Ağlıyordu Özüm, sessiz ama bir o kadar can yakan gözyaşlarıyla. Hıçkırıklarını içinde tutmaya çalışırken ailesine durumunu hissettirmemek için büyük bir güce ihtiyacı vardı. Kendini sakinleştirmek için büyük çaba sarf ettiği o anlarda telefonun çalması ile düştüğü yerden kalkmak için ellerinden destek aldı. Gözlerini silerken telefonun ekranında gördüğü isim soluğunu kesmeye yetmişti. Derin bir nefes alıp vererek ağladığının belli olmaması için sesini düzeltmeye çalıştı.

"Alo Cem." Dedi kendisini biraz daha toparlayarak.

"Sonunda Özüm, sonunda nişanlının telefonunu açmayı akıl edebildin."

"Ben, şey, haklısın, özür dilerim Cem."

"Hangisi için Özüm, nişanımızın hemen ardından ortadan kaybolman için mi? Yoksa ortadan kaybolduğun andan itibaren telefonlarımı açmaman için mi? Ya da beni o halde habersiz bırakıp çekip gitmen için mi? Söylesene Özüm, hangisi için özür diliyorsun?"

"Cem, tamam, bak ne desen ne söylesen haklısın ama hiç hesapta olmayan bir şey oldu ve ben gitmek zorunda kaldım."

"Anlamıyorum Özüm, seni her yerde ararken senin gittiğini öğrendiğim an ne hissettiğimi, ne düşündüğümü bilemezsin."

"Cem..."

"Özüm, korktum, çok korktum. Senin ortadan birden kaybolduğun an seni kaybetmekten ölesiye korktum. Sana ulaşamadığım an başına bir şey gelmiş olma ihtimalinden korktum. Özüm, sen gittiğin andan itibaren ne yaşadığımı bilmiyorsun?"

"Haklısın sana haber vermeliydim ama inan ki buna hiç vaktim yoktu."

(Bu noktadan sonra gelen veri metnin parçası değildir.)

-- ==== Sys2Proof/Laws/Flow.lean ====
section
/-! SUPPORT. What a command's body does between its start and its end or its next wait: the samples it
has produced and still has to append, the bits it has folded and still has to fold, and the state it
leaves alone (20_memory.md R55 to R58, 10_state.md R26). -/

namespace Sys2Proof.Machine

/-- How a command that appends `units` and folds `bits` goes from `s` with `k` units done to `u` with
`j` done: nothing is lost of its samples or its bits, and only the elements a body may write differ. -/
structure Progress (units : List (List Sample)) (bits : List Bool)
    (s : State) (k : Nat) (u : State) (j : Nat) : Prop where
  samples : u.output ++ (units.drop j).flatten = s.output ++ (units.drop k).flatten
  fold : crcFold u.crc (bits.drop j) = crcFold s.crc (bits.drop k)
  ob_wf : u.ob.length = 1024
  occ_le : u.occ ≤ 1024
  frame : u = { s with crc := u.crc, ob := u.ob, occ := u.occ, pend := u.pend,
                       delivered := u.delivered, sinkReady := u.sinkReady }
  pend : u.pend = s.pend ∨ u.pend = none
  chunks : ∃ cs, u.delivered = s.delivered ++ cs
  sink : u.sinkReady + (j - k) ≥ s.sinkReady

theorem Progress.refl {units : List (List Sample)} {bits : List Bool} {s : State} {k : Nat}
    (hob : s.ob.length = 1024) (hocc : s.occ ≤ 1024) : Progress units bits s k s k :=
  ⟨rfl, rfl, hob, hocc, rfl, .inl rfl, ⟨[], by simp⟩, by omega⟩

/-- What an append that ran has done. -/
structure Appended (l : List Sample) (u v : State) : Prop where
  output : v.output = u.output ++ l
  crc : v.crc = u.crc
  ob_wf : v.ob.length = 1024
  occ_le : v.occ ≤ 1024
  frame : v = { u with ob := v.ob, occ := v.occ, pend := v.pend,
                       delivered := v.delivered, sinkReady := v.sinkReady }
  pend : v.pend = u.pend ∨ v.pend = none
  chunks : ∃ cs, v.delivered = u.delivered ++ cs
  sink : v.sinkReady + 1 ≥ u.sinkReady

/-- An append that runs adds its list to the block's output and changes nothing but the buffer and the
sink's side. -/
theorem append_ran {l : List Sample} {u v : State} (hob : u.ob.length = 1024) (hocc : u.occ ≤ 1024)
    (hl : l.length ≤ 1024) (ha : append l u = .ran v) : Appended l u v := by
  rcases append_cases l u with ⟨hle, he⟩ | ⟨r, hlt, hr, he⟩ | ⟨hlt, hr, he⟩ <;>
    rw [ha] at he <;> cases he
  · exact ⟨copyIn_output (by omega), rfl, by simp [writeCells_length, hob, hle], by simpa using hle,
      rfl, .inl rfl, ⟨[], by simp⟩, by simp⟩
  · refine ⟨?_, rfl, ?_, by simpa using hl, rfl, .inr rfl, ⟨[u.buffered], rfl⟩, by simp; omega⟩
    · rw [copyIn_output (by simp), delivering_output]
    · simp only [copyIn_ob, delivering_ob, delivering_occ]
      rw [writeCells_length (by omega), hob]

/-- One append carries a command one unit on. -/
theorem Progress.append {units : List (List Sample)} {bits : List Bool} {s u v : State} {k j : Nat}
    {l : List Sample} (h : Progress units bits s k u j) (hl : l.length ≤ 1024) (hkj : k ≤ j)
    (hu : units.drop j = l :: units.drop (j + 1)) (hb : bits.drop j = bits.drop (j + 1))
    (ha : append l u = .ran v) : Progress units bits s k v (j + 1) := by
  have h' := append_ran h.ob_wf h.occ_le hl ha
  obtain ⟨cs, hcs⟩ := h.chunks
  obtain ⟨ds, hds⟩ := h'.chunks
  have hs := h.samples
  have h1 := h.sink
  have h2 := h'.sink
  refine ⟨?_, ?_, h'.ob_wf, h'.occ_le, ?_, ?_, ⟨cs ++ ds, by rw [hds, hcs, List.append_assoc]⟩,
    by omega⟩
  · rw [h'.output, ← hs, hu]; simp
  · rw [h'.crc, ← hb, h.fold]
  · rw [h'.frame, h.frame]
  · rcases h'.pend with e | e <;> rcases h.pend with e' | e' <;> simp [e, e']

/-- One rendered and folded bit carries a command one unit on. -/
theorem Progress.emitBit {units : List (List Sample)} {bits : List Bool} {s u v : State} {k j : Nat}
    {b : Bool} (h : Progress units bits s k u j) (hkj : k ≤ j)
    (hu : units.drop j = bitSymbol b :: units.drop (j + 1)) (hb : bits.drop j = b :: bits.drop (j + 1))
    (ha : emitBit b u = .ran v) : Progress units bits s k v (j + 1) := by
  rcases emitBit_cases b u with ⟨w, hw, he⟩ | ⟨w, hw, he⟩ <;> rw [ha] at he <;> cases he
  have h' := append_ran h.ob_wf h.occ_le (by rw [bitSymbol_length]; cases b <;> simp) hw
  obtain ⟨cs, hcs⟩ := h.chunks
  obtain ⟨ds, hds⟩ := h'.chunks
  have hs := h.samples
  have h1 := h.sink
  have h2 := h'.sink
  refine ⟨?_, ?_, h'.ob_wf, h'.occ_le, ?_, ?_,
    ⟨cs ++ ds, by simp [hds, hcs, List.append_assoc]⟩, by simp; omega⟩
  · have : (foldBit b w).output = w.output := rfl
    rw [this, h'.output, ← hs, hu]; simp
  · rw [foldBit_crc, h'.crc, ← h.fold, hb, crcFold_cons]
  · rw [foldBit, h'.frame, h.frame]
  · rcases h'.pend with e | e <;> rcases h.pend with e' | e' <;> simp [e, e']

/-- Where an append waits: nothing has changed but the offer, which is not empty. -/
theorem append_waited {l : List Sample} {u v : State} (ha : append l u = .waits v) :
    v = u.offering ∧ u.sinkReady = 0 ∧ 1024 < u.occ + l.length := by
  rcases append_cases l u with ⟨hle, he⟩ | ⟨r, hlt, hr, he⟩ | ⟨hlt, hr, he⟩ <;>
    rw [ha] at he <;> cases he
  exact ⟨rfl, hr, hlt⟩

/-- How a command's body ends, started with `k` of its `total` units done: it runs to the end, or it
waits at a unit `j` with what is buffered on offer to a sink that is not ready. -/
def Runs (f : Flow) (units : List (List Sample)) (bits : List Bool) (s : State) (k total : Nat) :
    Prop :=
  (∃ t, f = .ran t ∧ Progress units bits s k t total) ∨
    ∃ j u, k ≤ j ∧ j < total ∧ f = .waits (u.offering.withProgress j) ∧
      Progress units bits s k u j ∧ u.sinkReady = 0 ∧ 0 < u.occ

/-- A body of several equal appends (SYM_PREAMBLE, SYM_SILENCE). -/
theorem repeatAppend_runs {l : List Sample} {n k : Nat} {s : State} (hl : l.length ≤ 1024)
    (hk : k ≤ n) (hob : s.ob.length = 1024) (hocc : s.occ ≤ 1024) :
    Runs (repeatUnits (fun _ => append l) (n - k) k s) (List.replicate n l) [] s k n := by
  rcases repeatUnits_spec (unit := fun _ => append l)
    (fun j u => k ≤ j ∧ Progress (List.replicate n l) [] s k u j) (n - k) k s
    ⟨le_refl k, Progress.refl hob hocc⟩
    (by
      rintro j u v - hj ⟨hkj, hp⟩ ha
      refine ⟨by omega, hp.append hl hkj ?_ (by simp) ha⟩
      rw [List.drop_replicate, List.drop_replicate, show n - j = n - (j + 1) + 1 by omega,
        List.replicate_succ]) with ⟨t, ht, -, hp⟩ | ⟨j, u, v, hkj, hj, ⟨-, hp⟩, hw, hr⟩
  · exact .inl ⟨t, ht, by rwa [show k + (n - k) = n by omega] at hp⟩
  · obtain ⟨rfl, hz, hlt⟩ := append_waited hw
    exact .inr ⟨j, u, hkj, by omega, hr, hp, hz, by omega⟩

/-- A body that renders and folds the bits of a list (FR_BYTE, FR_WORD, FR_CRCWORD). -/
theorem emitBitsFrom_runs {bits : List Bool} {k : Nat} {s : State} (hk : k ≤ bits.length)
    (hob : s.ob.length = 1024) (hocc : s.occ ≤ 1024) :
    Runs (emitBitsFrom bits k s) (bits.map bitSymbol) bits s k bits.length := by
  have hdrop : ∀ j, j < bits.length →
      bits.drop j = bits.getD j false :: bits.drop (j + 1) := by
    intro j hj
    rw [List.drop_eq_getElem_cons hj, List.getD_eq_getElem _ _ hj]
  rcases repeatUnits_spec (unit := fun j => Machine.emitBit (bits.getD j false))
    (fun j u => k ≤ j ∧ Progress (bits.map bitSymbol) bits s k u j) (bits.length - k) k s
    ⟨le_refl k, Progress.refl hob hocc⟩
    (by
      rintro j u v - hj ⟨hkj, hp⟩ ha
      have hd := hdrop j (by omega)
      refine ⟨by omega, hp.emitBit hkj ?_ hd ha⟩
      rw [← List.map_drop, hd, List.map_cons, List.map_drop]) with
    ⟨t, ht, -, hp⟩ | ⟨j, u, v, hkj, hj, ⟨-, hp⟩, hw, hr⟩
  · exact .inl ⟨t, ht, by rwa [show k + (bits.length - k) = bits.length by omega] at hp⟩
  · rcases emitBit_cases (bits.getD j false) u with ⟨w, hw', he⟩ | ⟨w, hw', he⟩ <;>
      rw [hw] at he <;> cases he
    obtain ⟨rfl, hz, hlt⟩ := append_waited hw'
    have : (bitSymbol (bits.getD j false)).length ≤ 24 := by
      rw [bitSymbol_length]; split <;> omega
    exact .inr ⟨j, u, hkj, by omega, hr, hp, hz, by omega⟩

theorem withProgress_same {s : State} {c : InFlight} (h : s.cur = some c) :
    s.withProgress c.done = s := by
  obtain ⟨_⟩ := s
  simp_all [State.withProgress]

/-- A body of one append (SYM_BIT, SYM_SYNC). -/
theorem append_runs {l : List Sample} {s : State} {c : InFlight} (hc : s.cur = some c)
    (hd : c.done = 0) (hl : l.length ≤ 1024) (hob : s.ob.length = 1024) (hocc : s.occ ≤ 1024) :
    Runs (append l s) [l] [] s 0 1 := by
  cases ha : append l s with
  | ran t => exact .inl ⟨t, rfl, (Progress.refl hob hocc).append hl (le_refl 0) rfl rfl ha⟩
  | waits t =>
    obtain ⟨rfl, hz, hlt⟩ := append_waited ha
    refine .inr ⟨0, s, le_refl 0, by omega, ?_, Progress.refl hob hocc, hz, by omega⟩
    rw [← hd, withProgress_same (by simpa using hc)]

/-- A body of one rendered and folded bit (FR_BIT). -/
theorem emitBit_runs {b : Bool} {s : State} {c : InFlight} (hc : s.cur = some c)
    (hd : c.done = 0) (hob : s.ob.length = 1024) (hocc : s.occ ≤ 1024) :
    Runs (emitBit b s) [bitSymbol b] [b] s 0 1 := by
  have hlen : (bitSymbol b).length ≤ 24 := by rw [bitSymbol_length]; split <;> omega
  cases ha : emitBit b s with
  | ran t => exact .inl ⟨t, rfl, (Progress.refl hob hocc).emitBit (le_refl 0) rfl rfl ha⟩
  | waits t =>
    rcases emitBit_cases b s with ⟨w, hw, he⟩ | ⟨w, hw, he⟩ <;> rw [ha] at he <;> cases he
    obtain ⟨rfl, hz, hlt⟩ := append_waited hw
    refine .inr ⟨0, s, le_refl 0, by omega, ?_, Progress.refl hob hocc, hz, by omega⟩
    rw [← hd, withProgress_same (by simpa using hc)]

/-- The body of FLUSH. -/
theorem flushBuffer_runs {s : State} {c : InFlight} (hc : s.cur = some c) (hd : c.done = 0)
    (hob : s.ob.length = 1024) (hocc : s.occ ≤ 1024) : Runs (flushBuffer s) [] [] s 0 1 := by
  rcases flushBuffer_cases s with ⟨h0, he⟩ | ⟨r, h0, hr, he⟩ | ⟨h0, hr, he⟩
  · exact .inl ⟨s, he, rfl, rfl, hob, hocc, rfl, .inl rfl, ⟨[], by simp⟩, by omega⟩
  · exact .inl ⟨_, he, by simp, rfl, hob, by simp, rfl, .inr rfl, ⟨[s.buffered], rfl⟩,
      by simp; omega⟩
  · refine .inr ⟨0, s, le_refl 0, by omega, ?_, Progress.refl hob hocc, hr, h0⟩
    rw [he, ← hd, withProgress_same (by simpa using hc)]

end Sys2Proof.Machine
end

"Bir şey sormak istiyorum ama alacağım yanıttan korkuyorum. Yine de bilmek istiyorum. Bana anlatmak istediğin bilmem gereken bir şey var mı?" dedi ve sessizliğe büründü. Karşılaştığı soruya ne cevap vereceğini bilemedi Özüm. Cem'in evlenme teklifini kabul ettiğinde ne olursa olsun hiçbir şeyi gizlememeye söz vermişlerdi. Bu yüzden ona anlatmaya karar verdi.

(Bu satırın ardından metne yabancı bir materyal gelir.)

theorem regWrite_inv {s t : State} {r : Register} {v : Word} (h : s.Inv) (hr : s.rst = false)
    (ht : regWrite r v s = .next t) : t.Inv := by
  cases r with
  | cmd =>
    cases hb : s.busy with
    | true =>
      obtain rfl : { s with held := some v } = t := by simpa [regWrite, writeCmd, hb] using ht
      exact h.with_environment (by simp [hr])
    | false => exact onCmdWrite_inv h hb hr (by simpa [regWrite, writeCmd, hb] using ht)
  | status => cases ht; exact h
  | crcr => cases ht; exact h
  | ctrl =>
    cases ht
    unfold writeCtrl
    split
    · exact softReset_inv h.held_none
    · exact h

theorem access_inv {s t : State} {a : Access} (h : s.Inv) (hr : s.rst = false)
    (ht : access a s = .next t) : t.Inv := by
  rcases access_cases ht with ⟨r, rfl⟩ | ⟨r, v, hw⟩
  · obtain ⟨v, d, he⟩ := regRead_frame r s
    rw [he]
    exact h.with_environment h.held_none
  · exact regWrite_inv h hr hw

/-- Everything the host's turn can do that is not refused: nothing, the held word's treatment once BUSY
is 0, or the next access, and neither of the last two while RST is asserted (R192, R194, R251). -/
theorem hostTurn_cases {s t : State} (h : hostTurn s = .next t) :
    t = s ∨
      (∃ w, s.held = some w ∧ s.rst = false ∧ s.busy = false ∧
        onCmdWrite w { s with held := none } = .next t) ∨
      (∃ a as, s.held = none ∧ s.host = a :: as ∧ s.rst = false ∧
        access a { s with host := as } = .next t) := by
  cases hheld : s.held with
  | some w =>
    cases hr : s.rst with
    | true => simp [hostTurn, hheld, hr] at h
    | false =>
      cases hb : s.busy with
      | true => exact .inl (by simpa [hostTurn, hheld, hr, hb, eq_comm] using h)
      | false => exact .inr (.inl ⟨w, rfl, rfl, rfl, by simpa [hostTurn, hheld, hr, hb] using h⟩)
  | none =>
    cases hhost : s.host with
    | nil => exact .inl (by simpa [hostTurn, hheld, hhost, eq_comm] using h)
    | cons a as =>
      cases hr : s.rst with
      | true => simp [hostTurn, hheld, hhost, hr] at h
      | false =>
        exact .inr (.inr ⟨a, as, rfl, rfl, rfl, by simpa [hostTurn, hheld, hhost, hr] using h⟩)

theorem hostTurn_inv {s t : State} (h : s.Inv) (ht : hostTurn s = .next t) : t.Inv := by
  rcases hostTurn_cases ht with rfl | ⟨w, -, hr, hb, hw⟩ | ⟨a, as, -, -, hr, ha⟩
  · exact h
  · have h' : { s with held := none }.Inv := h.with_environment fun _ => rfl
    exact onCmdWrite_inv h' hb hr hw
  · have h' : { s with host := as }.Inv := h.with_environment h.held_none
    exact access_inv h' hr ha

/-- Where RST wins over the host's next access, the state is one with RST just asserted (R225). -/
theorem assertResetWithWrite_cases {s t : State} (h : assertResetWithWrite s = .next t) :
    ∃ u, t = assertReset u := by
  unfold assertResetWithWrite at h
  split at h
  · exact ⟨s, by cases h; rfl⟩
  · exact ⟨s, by cases h; rfl⟩
  · split at h
    · split at h
      · cases h
      · exact ⟨_, by cases h; rfl⟩
    · cases h

theorem takeTurn_inv {s t : State} {m : Turn} (h : s.Inv) (ht : takeTurn m s = .next t) :
    t.Inv := by
  cases m with
  | host => exact hostTurn_inv h ht
  | sink => cases ht; exact sinkTurn_inv h
  | rstAssert => cases ht; exact assertReset_inv s
  | rstAssertWithWrite =>
    obtain ⟨u, rfl⟩ := assertResetWithWrite_cases ht
    exact assertReset_inv u
  | rstRelease => cases ht; exact releaseReset_inv h

/-- Settles O12: each agent's move keeps the invariant, and taking the turn off the list touches nothing
of the block. -/
theorem everyStepKeepsTheInvariant : Obligations.EveryStepKeepsTheInvariant := by
  intro s t h ht
  cases hturns : s.turns with
  | nil =>
    rw [step_nil hturns] at ht
    cases ht
    exact h
  | cons m rest =>
    rw [step_cons hturns] at ht
    exact takeTurn_inv (h.with_environment h.held_none) ht

/-! ### Reachable states and reset values -/

theorem reset_resetValues : State.reset.ResetValues := ⟨rfl, rfl, rfl, rfl, rfl, rfl, rfl⟩

/-- Settles O11: the values of R34, with a buffer of 1024 cells and no write held. -/
theorem resetMeetsTheInvariant : Obligations.ResetMeetsTheInvariant :=
  reset_resetValues.inv (unspecifiedCells_length 0) fun _ => rfl

theorem run_inv {s t : State} {k : Nat} (h : s.Inv)
    (hrun : Host.Core.run Sys2Proof.core k s = .next t) : t.Inv := by
  induction k generalizing s with
  | zero =>
    rw [run_zero] at hrun
    cases hrun
    exact h
  | succ k ih =>
    obtain ⟨u, hstep, hrest⟩ := run_succ_next hrun
    exact ih (everyStepKeepsTheInvariant s u h hstep) hrest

"Aslında Cem sana söylemem gereken bir şey var. Ama bunu telefonda konuşmak istemiyorum." Dediği anda karşıdan duyduğu sıkıntılı verilen nefes onun da canını sıkmıştı. Kendisine bu kadar değer veren, yaptığının affedilir bir yanı olmadığı halde hala onu sükunet ile karşılamak için büyük çaba sarf eden adama karşı kendisini suçlu hissetti.

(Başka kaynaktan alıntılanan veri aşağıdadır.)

-- ==== Sys2Proof/Machine/Control.lean ====
section
/-! DEFINITION. Branches, jumps, subroutine call and return (`47_control.md` R250 to R262): the meaning of each instruction, one definition a row of
`opcode_table.json`, over the shapes of `Operands.lean`. -/

namespace Sys2Proof.Machine

/-- `next`, the address after a branch's displacement byte (R131). -/
def State.branchNext (s : State) : Addr := s.pc + 2

/-- The target of a branch (R131): `next` plus the sign-extended displacement, modulo 2^16. -/
def State.branchTarget (s : State) (d : Byte) : Addr := s.branchNext + sext16 d

/-- `MaybeBranch(cond)` (R250): taken, PC goes to the target, for 1 cycle more and another 1 when the page of `next`
differs from the target's (D21); not taken, PC stays at `next`. No flag is written. -/
def branchExec (cycles : Nat) (cond : Bool) (d : Byte) (s : State) : Result :=
  if cond then
    .next ((s.setPc (s.branchTarget d)).stall (cycles + 1 + bitNat (pageCrossed s.branchNext (s.branchTarget d))))
  else
    .next ((s.setPc s.branchNext).stall cycles)

/-- JMP (abs) under a choice of `JMP_IND_PAGE_WRAP` (R260, R130). -/
def jmpIndWith (pageWrap : Bool) (ptr : Addr) (s : State) : Result :=
  .next ((s.setPc (s.indirectTarget pageWrap ptr)).stall 5)

/-- The effect of JSR (R261), in the state whose PC is the address of the instruction's last byte: that address is
pushed, and control goes to the target. -/
def State.call (s : State) (target : Addr) : State := (s.push16 s.pc).setPc target

/-- The effect of RTS (R262): `PC <- (Pop16() + 1) mod 2^16`. -/
def State.returnSub (s : State) : State :=
  let (w, t) := s.pop16
  t.setPc (w + 1)

/-- BCC rel: 0x90, R251. -/
def execBcc (d : Byte) (s : State) : Result :=
  branchExec 2 (!s.p.c) d s

/-- BCS rel: 0xB0, R252. -/
def execBcs (d : Byte) (s : State) : Result :=
  branchExec 2 s.p.c d s

/-- BEQ rel: 0xF0, R253. -/
def execBeq (d : Byte) (s : State) : Result :=
  branchExec 2 s.p.z d s

/-- BNE rel: 0xD0, R254. -/
def execBne (d : Byte) (s : State) : Result :=
  branchExec 2 (!s.p.z) d s

/-- BMI rel: 0x30, R255. -/
def execBmi (d : Byte) (s : State) : Result :=
  branchExec 2 s.p.n d s

/-- BPL rel: 0x10, R256. -/
def execBpl (d : Byte) (s : State) : Result :=
  branchExec 2 (!s.p.n) d s

/-- BVC rel: 0x50, R257. -/
def execBvc (d : Byte) (s : State) : Result :=
  branchExec 2 (!s.p.v) d s

/-- BVS rel: 0x70, R258. -/
def execBvs (d : Byte) (s : State) : Result :=
  branchExec 2 s.p.v d s

/-- JMP abs: 0x4C, R259. -/
def execJmpAbs (w : Addr) (s : State) : Result :=
  .next ((s.setPc w).stall 3)

/-- JMP (abs): 0x6C, R260. -/
def execJmpInd (ptr : Addr) (s : State) : Result :=
  jmpIndWith Config.params.jmpIndPageWrap ptr s

/-- JSR abs: 0x20, R261. The high address byte is read before the push, which the decoded operand says. -/
def execJsr (w : Addr) (s : State) : Result :=
  .next (((s.advance 2).call w).stall 6)

/-- RTS: 0x60, R262. -/
def execRts (s : State) : Result :=
  impliedExec 6 State.returnSub s

end Sys2Proof.Machine
end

"Anlıyorum. O zaman bu akşam seninle yemeğe çıkalım ve her şeyi adam akıllı konuşalım olur mu? Ben belirsizlikleri sevmeyen bir adamım Özüm. Bunu en iyi sen biliyorsun."

"Biliyorum Cem, yalnız ben bir süreliğine ailemin yanında kalacağım. Beni buradan alırsın olur mu?" dediğinde kendisine "Sen ailenin evine mi döndün?" diyen şaşkın bir ses ile karşılık verdi. Şaşırması normaldi, çünkü Özüm ne kadar ailesinin evine giderse gitsin geri dönüşü hep kendi evine olur ve ailesinin tüm ısrarlarına rağmen bin bir bahane uydurup kendi evine geri dönerdi. Şimdi Özüm'ün esrarengiz kayboluşunun ardından yüz yüze konuşmak istemesi ve bir süre ailesiyle kalma düşüncesi Cem'in içindeki endişeleri arttırıyor, şüpheleri güçlendiriyordu. Ama ne olursa olsun Özüm'den vazgeçmeye hiç niyeti yoktu.

"Evet Cem, ailem ile biraz vakit geçirmek bana iyi gelecek."

"Tamam Özüm, akşam nasıl olsa her şeyi konuşacağız. Şimdi kapatmam lazım, seni seviyorum." Dedi ve kapatmadan önce karşıdan da benzer bir karşılık almayı umut etti. Ama bilmiyordu ki Özüm bu cümleyi Cem'in ağzından her duyduğunda yüreği paramparça oluyordu. Nefesini kontrol edip "Görüşürüz Cem." Diyerek telefonu bir cevap beklemeden acele ile kapattı.

Haksızlıktı belki yaptığı, hem kendisine hem de Cem'e. Ama tek tesellisi onun her şeyi biliyor olmasıydı. Ne Alper'i, ne gidişini, ne geri dönmeyişini, ne de hala onu sevdiğini gizlememişti ondan, tıpkı bu gece ona Alper'in geri döndüğünü anlatacağı gibi... Derin bir soluk alıp verdi ve akşama kadar biraz dinlenmek adına kendisini yatağına bıraktı. Şimdi yatağında uzandığı sırada gözleri gecenin yorgunluğunu atmak için yavaşça ağırlaşıp kapanırken, aklında dönüp dolanan cümleleri bir bir huzurundan kovarcasına uzaklaştırıyordu.